Sunday, September 10, 2006

Sunday Spurgeon


What a great word that word “salvation” is! It includes the cleansing of our conscience from all past guilt and the delivery of our soul from all those propensities to evil which now so strongly predominate in us. It takes in, in fact, the undoing of all that Adam did. Salvation is the total restoration of man from his fallen estate. And yet it is something more than that—for God’s salvation fixes our standing more secure than it was before we fell. It finds us broken in pieces by the sin of our first parent—defiled, stained, accursed. It first heals our wounds, it removes our diseases, it takes away our curse, it puts our feet upon the rock Christ Jesus and having thus done, at last it lifts our heads far above all principalities and powers, to be crowned forever with Jesus Christ, the King of Heaven.

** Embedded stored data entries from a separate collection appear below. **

/-! `State.setAlcSet` changes `alc` alone. -/
@[simp] theorem State.setAlcSet_member (k : Nat) (x : AlcSet) : (s.setAlcSet k x).member = s.member := rfl
@[simp] theorem State.setAlcSet_fuses (k : Nat) (x : AlcSet) : (s.setAlcSet k x).fuses = s.fuses := rfl
@[simp] theorem State.setAlcSet_ownerPort (k : Nat) (x : AlcSet) : (s.setAlcSet k x).ownerPort = s.ownerPort := rfl
@[simp] theorem State.setAlcSet_bifurc (k : Nat) (x : AlcSet) : (s.setAlcSet k x).bifurc = s.bifurc := rfl
@[simp] theorem State.setAlcSet_regs (k : Nat) (x : AlcSet) : (s.setAlcSet k x).regs = s.regs := rfl
@[simp] theorem State.setAlcSet_staged (k : Nat) (x : AlcSet) : (s.setAlcSet k x).staged = s.staged := rfl
@[simp] theorem State.setAlcSet_newel (k : Nat) (x : AlcSet) : (s.setAlcSet k x).newel = s.newel := rfl
@[simp] theorem State.setAlcSet_power (k : Nat) (x : AlcSet) : (s.setAlcSet k x).power = s.power := rfl
@[simp] theorem State.setAlcSet_rst (k : Nat) (x : AlcSet) : (s.setAlcSet k x).rst = s.rst := rfl
@[simp] theorem State.setAlcSet_ports (k : Nat) (x : AlcSet) : (s.setAlcSet k x).ports = s.ports := rfl
@[simp] theorem State.setAlcSet_fns (k : Nat) (x : AlcSet) : (s.setAlcSet k x).fns = s.fns := rfl
@[simp] theorem State.setAlcSet_admin (k : Nat) (x : AlcSet) : (s.setAlcSet k x).admin = s.admin := rfl
@[simp] theorem State.setAlcSet_fw (k : Nat) (x : AlcSet) : (s.setAlcSet k x).fw = s.fw := rfl
@[simp] theorem State.setAlcSet_store (k : Nat) (x : AlcSet) : (s.setAlcSet k x).store = s.store := rfl
@[simp] theorem State.setAlcSet_spdm (k : Nat) (x : AlcSet) : (s.setAlcSet k x).spdm = s.spdm := rfl
@[simp] theorem State.setAlcSet_gal (k : Nat) (x : AlcSet) : (s.setAlcSet k x).gal = s.gal := rfl
@[simp] theorem State.setAlcSet_hostMem (k : Nat) (x : AlcSet) : (s.setAlcSet k x).hostMem = s.hostMem := rfl
@[simp] theorem State.setAlcSet_hbm (k : Nat) (x : AlcSet) : (s.setAlcSet k x).hbm = s.hbm := rfl
@[simp] theorem State.setAlcSet_lands (k : Nat) (x : AlcSet) : (s.setAlcSet k x).lands = s.lands := rfl
@[simp] theorem State.setAlcSet_flt (k : Nat) (x : AlcSet) : (s.setAlcSet k x).flt = s.flt := rfl
@[simp] theorem State.setAlcSet_arcades (k : Nat) (x : AlcSet) : (s.setAlcSet k x).arcades = s.arcades := rfl
@[simp] theorem State.setAlcSet_cnt (k : Nat) (x : AlcSet) : (s.setAlcSet k x).cnt = s.cnt := rfl
@[simp] theorem State.setAlcSet_parts (k : Nat) (x : AlcSet) : (s.setAlcSet k x).parts = s.parts := rfl
@[simp] theorem State.setAlcSet_tenants (k : Nat) (x : AlcSet) : (s.setAlcSet k x).tenants = s.tenants := rfl
@[simp] theorem State.setAlcSet_binds (k : Nat) (x : AlcSet) : (s.setAlcSet k x).binds = s.binds := rfl
@[simp] theorem State.setAlcSet_sessions (k : Nat) (x : AlcSet) : (s.setAlcSet k x).sessions = s.sessions := rfl
@[simp] theorem State.setAlcSet_syncs (k : Nat) (x : AlcSet) : (s.setAlcSet k x).syncs = s.syncs := rfl
@[simp] theorem State.setAlcSet_reqs (k : Nat) (x : AlcSet) : (s.setAlcSet k x).reqs = s.reqs := rfl
@[simp] theorem State.setAlcSet_nextOrder (k : Nat) (x : AlcSet) : (s.setAlcSet k x).nextOrder = s.nextOrder := rfl
@[simp] theorem State.setAlcSet_objs (k : Nat) (x : AlcSet) : (s.setAlcSet k x).objs = s.objs := rfl
@[simp] theorem State.setAlcSet_units (k : Nat) (x : AlcSet) : (s.setAlcSet k x).units = s.units := rfl
@[simp] theorem State.setAlcSet_fresh (k : Nat) (x : AlcSet) : (s.setAlcSet k x).fresh = s.fresh := rfl
@[simp] theorem State.setAlcSet_out (k : Nat) (x : AlcSet) : (s.setAlcSet k x).out = s.out := rfl
@[simp] theorem State.setAlcSet_pending (k : Nat) (x : AlcSet) : (s.setAlcSet k x).pending = s.pending := rfl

Some people, when they use the word “salvation,” understand nothing more by it than deliverance from Hell and admittance into Heaven. Now that is not salvation—those two things are the effects of salvation. We are redeemed from Hell because we are saved and we enter Heaven because we have been saved beforehand. Our everlasting state is the effect of salvation in this life.

Salvation, it is true, includes all that because salvation is the mother of it and carries it within its heart. But still it were wrong for us to imagine that that is all the meaning of the word.

Salvation begins with us as wandering sheep. It follows us through all our mazy wanderings. It puts us on the shoulders of the Shepherd. It carries us into the fold. It calls together the friends and the neighbors. It rejoices over us. It preserves us in that fold through life. And then at last it brings us to the green pastures of Heaven—beside the still waters of bliss—where we lie down forever in the presence of the Chief Shepherd, never more to be disturbed.